Postmenopausal osteoporosis is a chronic, disabling disease of high prevalence in elderly people, particularly women. Its prevalence is becoming very relevant as baby-boomers reach retirement age and as life expectancy increases. Valid animal models are essential to evaluate bone active drugs for the prevention or treatment of osteoporosis. Miniature swine present several attractive features to the osteoporotic scientist. They are polyestrous, omnivorous, small in body size, and have lamellar bone and trabecular and cortical remodeling similar to humans. In addition, the anatomy and physiology of several miniature swine organ systems such as skin, cardiovascular, gastrointestinal, and urogenital systems are very similar to humans. Test compounds can be easily administered to miniature swine through all routes of delivery, including transcutaneous delivery systems (patches).

Previous efforts to standardize the young adult Sinclair miniature swine (SMS) as an animal model of osteopenia were rewarding. Mosekilde (1993) and Boyce (1995) demonstrated that young female SMS fed a mildly restricted calcium diet from 4 mo. of age and ovariectomized (OVX) at 10 mo. had a reduction in spine BMD and biomechanical parameters, and an alteration of the cancellous bone microstructure. The reduction in trabecular bone and the alteration in microstructure appeared primarily due to trabecular perforation. The perforation of trabecular elements occurred in the face of exaggerated resorptive cell function at the level of the remodeling unit. A similar pathogenesis for the microstructural changes occurring in women around menopause has recently been proposed.

The SMS osteopenia model is known to respond favorably to common bone therapeutic agents, such as estrogen replacement therapy, calcitonin, and biphosphonates. Although the young SMS osteopenia model exhibits significant bone loss and microstructural alterations in compressed time (6 months), Sinclair is evaluating adult miniature swine osteopenia models that will produce a gradual bone loss without growth artefacts. To achieve this purpose, the peak bone mass and calcium requirements of the SMS were determined. Peak bone mass occurs between 2.5 and 3 years of age. Dietary calcium levels above 0.45% were adequate for adult SMS. At 0.37% dietary calcium, serum PTH starts increasing which indicates that this calcium level may be the threshold of deficiency.

Sinclair has contributed to the development of several osteopenia miniature swine models. The standardization of an adult SMS osteopenia model yielded very encouraging results. Ovariectomized adult SMS receiving a moderate calcium diet gradually lost approximately 11.7% versus 6.1% for the Sham normal calcium over 12 months. The difference between both groups is significant (P<0.05). Preliminary results of a limb suspension study using intact adult SMS are also very encouraging results. Ten months after gastrocnemectomy, a SMS lost 11.6% and 21.1% of bone density in the spine and femur, respectively. Approximately 80% of the bone loss occurred within 2 months after the injury.

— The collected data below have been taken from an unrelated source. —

-- ==== Sys2Proof/Certificates/Slice0/Obligations.lean ====
section
/-! DEFINITION. The statements about the block, in the order of OBLIGATIONS.json. Statements over every state hold for every
choice of the parameters, which State carries (spec/10_state.md R37). A decision D<n> in a docstring is the spec's own
choice where its source is silent (spec/92_eei_decisions.md); an entry notes/assumptions/<n>.md is the model's. -/

open Sys2Proof Sys2Proof.Machine

/-! ## Encoding -/

/-- R60 to R71, R75: no bit of an item is dropped. For every legal choice of the parameters, every port and every item with
legal operands that is the row its port gives its bytes, decoding the encoding gives the item back. -/
def Obligations.DecodingAnEncodedItemGivesItBack : Prop :=
  ∀ (c : Config) (port : Port) (i : Instr), c.legal = true → i.wellFormed c = true → i.canonical c port = true →
    decode c port (encode c i) = .ok i

/-- R60 to R71, R75: no bit of the wire is lost or read as another. Whatever bytes the decoder accepts on a port, the item it
reads encodes to exactly those bytes. -/
def Obligations.DecodedItemEncodesToTheSameBytes : Prop :=
  ∀ (c : Config) (port : Port) (bs : Bytes) (i : Instr), decode c port bs = .ok i → encode c i = bs

/-- Words written out from R66 to R71 and R75, at least one for each family of the table and every code of R75, decode to the
item they stand for. That a word two rows fit is read as the narrower row is the model's choice
(notes/assumptions/6.md). -/
def Obligations.WordsOfEveryFamilyDecode : Prop :=
  decode {} (.host .bytes) [0xB6, 0x02, 0x01, 0x01, 0xB6] = .ok .initSetup ∧
  decode {} (.host .bytes) [0xB6, 0x25, 0x03, 0x43, 0xFA, 0x00, 0x00, 0x46, 0x1C, 0x40, 0x00, 0x00, 0x00, 0x00, 0x64, 0x00,
      0x40, 0x40, 0x00, 0x00, 0x38, 0xD1, 0xB7, 0x17, 0x01, 0x00, 0x00, 0x03, 0xE8, 0x02, 0x00, 0x00, 0x00, 0x00, 0x03,
      0x00, 0x00, 0x00, 0x01, 0xB6] =
    .ok (.addFreqList {
      startFreq := 0x43FA0000, stopFreq := 0x461C4000, steps := 100, scale := .linear,
      precision := 0x40400000, amplitude := 0x38D1B717, excitation := .current, pointDelayUs := 1000,
      phaseSync := false }) ∧
  decode {} (.host .bytes) [0xB8, 0x04, 0x01, 0x00, 0x34, 0x12, 0xB8] = .ok (.startMeas 0x1234) ∧
  decode {} (.host .bytes) [0xB7, 0x03, 0x02, 0x01, 0x18, 0xB7] = .ok (.getFreqPoint 0x0118) ∧
  decode {} (.host .uint) [0xB0, 0x02, 0xB0, 0x18, 0xB0] = .ok (.frame (.send .uint) 0xB0 [0xB0, 0x18]) ∧
  ([0x01, 0x02, 0x04, 0x11, 0x81, 0x82, 0x83, 0x84, 0x90, 0x91, 0x92].map fun code =>
      decode {} (.device .unset .unset) [0x18, 0x01, code, 0x18]) =
    [.ok .sysFrameNotAcknowledge, .ok .sysTimeout, .ok .sysWakeUp, .ok .sysTcpSocketValid,
      .ok .sysNotAcknowledgeNotExecuted, .ok .sysNotAcknowledgeUnrecognized, .ok .sysCommandAcknowledge,
      .ok .sysSystemReady, .ok .sysOvercurrent, .ok .sysOvervoltage, .ok .sysDataHoldup] ∧
  decode {} (.device .unset .unset) [0x18, 0x01, 0x77, 0x18] = .ok (.sysGeneric 0x77) ∧
  decode {} (.device .ms4 .present) [0xB8, 0x0F, 0x00, 0x01, 0x00, 0x00, 0x03, 0xE8, 0x02, 0x3F, 0x80, 0x00, 0x00, 0x40,
      0x40, 0x00, 0x00, 0xB8] = .ok (.sampleMs4Present 1 1000 2 0x3F800000 0x40400000) ∧
  decode {} (.device .us5 .absent) [0xB8, 0x0F, 0x00, 0x18, 0x01, 0x02, 0x03, 0x04, 0x05, 0x38, 0xD1, 0xB7, 0x17, 0x00,
      0x00, 0x00, 0x00, 0xB8] = .ok (.sampleUs5Absent 0x0018 0x0102030405 0x38D1B717 0)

The calcium restricted ovariectomized SMS and the new SMS adult osteopenia models appear to be useful models of osteopenia and trabecular plate perforation and promising models for the study of the influence of microstructural changes on bone biomechanics. Recently, two new osteopenia models in miniature swine have shown encouraging results as well, namely, the limb suspension and glucocorticoid induced osteopenia.